It is advisable to investigate the distribution of the variables that you are going to use. Frequencies are examined for all categorical variables (e.g. marital status, education). Descriptive statistics (percentage missing values, average, “trimmed” average, standard deviation, median, other possible percentiles, minimum, maximum) are calculated for continuous variables (e.g. body weight, blood pressure). It is advisable to create figures, e.g. boxplots or histograms in order to review their distribution.

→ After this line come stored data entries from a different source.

theorem RlItem.length_tagged (x : RlItem) : x.tagged.length = x.expand.length := by
  cases x <;> simp [RlItem.tagged, RlItem.expand]

theorem RlItem.tagged_snd (x : RlItem) : x.tagged.map Prod.snd = x.expand := by
  cases x <;> simp [RlItem.tagged, RlItem.expand, Function.comp_def]

theorem length_flatMap_tagged (items : List RlItem) :
    (items.flatMap RlItem.tagged).length = (items.flatMap RlItem.expand).length := by
  simp [List.length_flatMap, RlItem.length_tagged]

theorem flatMap_tagged_snd (items : List RlItem) :
    (items.flatMap RlItem.tagged).map Prod.snd = items.flatMap RlItem.expand := by
  simp [List.map_flatMap, RlItem.tagged_snd]

variable {r : Reader} {a b c : Nat} {xs ys : List RlItem}

theorem RlSegment.length_expand (h : RlSegment r a b xs) : (xs.flatMap RlItem.expand).length = b - a := by
  rw [h.expand, Reader.length_slice]

theorem RlSegment.nil (r : Reader) (a : Nat) : RlSegment r a a [] :=
  ⟨le_rfl, by simp, by simp [Reader.slice], by simp⟩

theorem RlSegment.append (h : RlSegment r a b xs) (h' : RlSegment r b c ys) : RlSegment r a c (xs ++ ys) where
  le := h.le.trans h'.le
  valid x hx := (List.mem_append.mp hx).elim (h.valid x) (h'.valid x)
  expand := by
    have h₁ := h.le
    have h₂ := h'.le
    rw [List.flatMap_append, h.expand, h'.expand, show c - a = (b - a) + (c - b) by omega, Reader.slice_append,
      show a + (b - a) = b by omega]
  literal k d hk := by
    have h₁ := h.le
    have hlen := (length_flatMap_tagged xs).trans h.length_expand
    rw [List.flatMap_append, List.getElem?_append, hlen] at hk
    split at hk
    · exact h.literal k d hk
    · have := h'.literal _ d hk
      rwa [show b + (k - (b - a)) = a + k by omega] at this

/-- The items' own bytes decide what starts no run, so no three equal bytes in a row are literals. -/
theorem RlSegment.noLiteralTriple (h : RlSegment r a r.len xs) : noLiteralTriple xs := by
  rintro k v ⟨h0, h1, h2⟩
  have hbyte {j : Nat} (hj : (xs.flatMap RlItem.tagged)[j]? = some (true, v)) :
      a + j < r.len ∧ r.byte (a + j) = v := by
    have hv : (xs.flatMap RlItem.expand)[j]? = some v := by
      rw [← flatMap_tagged_snd, List.getElem?_map, hj]
      rfl
    rw [h.expand, Reader.getElem?_slice] at hv
    split at hv
    · next hj => exact ⟨by omega, Option.some.inj hv⟩
    · cases hv
  obtain ⟨-, hb0⟩ := hbyte h0
  obtain ⟨-, hb1⟩ := hbyte h1
  obtain ⟨hlt, hb2⟩ := hbyte h2
  have hlow := h.literal k v h0
  have hrun : 3 ≤ runAt r (a + k) := by
    refine (le_runAt_iff (by omega) 3).mpr ⟨by omega, fun j hj => ?_⟩
    interval_cases j
    · rfl
    · exact (hb1.trans hb0.symm)
    · exact (hb2.trans hb0.symm)
  omega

Outliers and odd combinations

So-called outliers may occur in continuous variables. These are values that, theoretically, are not “out of range”, but are extremely unlikely given the observed distribution. Generate a boxplot to check for outliers. Moreover, scatterplots can be created for continuous variables to reveal any unlikely combinations (simply reviewing correlations is not sufficient). For instance: A weight of 120 kg and height of 1.50 metres will be an outlier in most populations.

Cross-tabulations can be generated for categorical variables (e.g. gender x ADL limitations) in order to assess whether odd combinations are present. When it has been decided that a certain value or combination of values are outliers and the true value cannot be recovered from the raw data, then these need to be recoded as “missing”.

Missing values

It is important to carefully review missing values when evaluating the distributions. Often specific codes (e.g. -1 or 9) are used for missing values. This is not always necessary, but it could provide insight in why certain values are missing, especially when working with multiple datasets (e.g. participant forgot to fill out one question, or, missed the complete session due to dropping out) Note whether these codes have been defined as missing values. If there are missing values, consider whether these need to be imputed (filled in). There are a number of methods to impute missing data. More information on missing data and how to handle this can be found in Chapter handling missing data. Consulting a statistician can be valuable.

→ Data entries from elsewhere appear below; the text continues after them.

-- ==== Sys2Proof/Syntax.lean ====
section
/-! DEFINITION. The instructions of papaguy CORE: one constructor per row of spec/opcode_table.json (R96).
Every frame carries a payload, so every instruction does (R90, R91); the ignored payloads still show in
the decoder's echo (R95, R125). -/

namespace Sys2Proof

/-- A decoded command frame (R96). -/
inductive Instr where
  /-- IDLE, opcode 0 (R174) -/
  | idle (p : Payload)
  /-- BODY_TILT, opcode 1 (R175) -/
  | bodyTilt (p : Payload)
  /-- WINGS, opcode 2 (R176) -/
  | wings (p : Payload)
  /-- HEAD_TILT, opcode 3 (R177) -/
  | headTilt (p : Payload)
  /-- HEAD_ROTATE, opcode 4 (R178) -/
  | headRotate (p : Payload)
  /-- BEAK, opcode 5 (R179) -/
  | beak (p : Payload)
  /-- ENVELOPE, opcode 17 (R180) -/
  | envelope (p : Payload)
  /-- EYES, opcode 20 (R183) -/
  | eyes (p : Payload)
  /-- FOG, opcode 23 (R184) -/
  | fog (p : Payload)
  /-- IS_ALIVE, opcode 63 (R185) -/
  | isAlive (p : Payload)
  /-- EMULATE_RADAR, opcode 101 (R186) -/
  | emulateRadar (p : Payload)
  /-- DEACTIVATE, opcode 125 (R187) -/
  | deactivate (p : Payload)
  /-- REACTIVATE, opcode 126 (R188) -/
  | reactivate (p : Payload)
  /-- RESET, opcode 127 (R189) -/
  | reset (p : Payload)
  /-- UNKNOWN, every opcode of no other row (R190) -/
  | unknown (op : Byte) (p : Payload)
deriving DecidableEq, Repr

end Sys2Proof
end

Normal distribution of outcome variables

Check for normal distribution of all relevant variables. Graphs can be used for this, such as histograms or Q-Q plots. If it is apparent that the variable is not normally distributed, then a transformation could be considered (for instance a logarithm transformation) to see whether this improves the distribution. However, note that results with transformed variables might be more difficult to interpret.

Distribution of categories

Categories can be combined if the numbers in one or more categories is/are too small. The need for this is not always evident from an ordinary frequency distribution. However, it can be apparent from a cross-tabulation. For instance in a study where there is stratification by rurality and density of AEDs (automated external defibrillators), the cross-tabulation of shows that for a rural area the highest category “high density” rarely occurs, whereas for an urban area the lowest category “low density” rarely occurs. The lowest and next lowest categories can then be added together, as well as the highest and second highest.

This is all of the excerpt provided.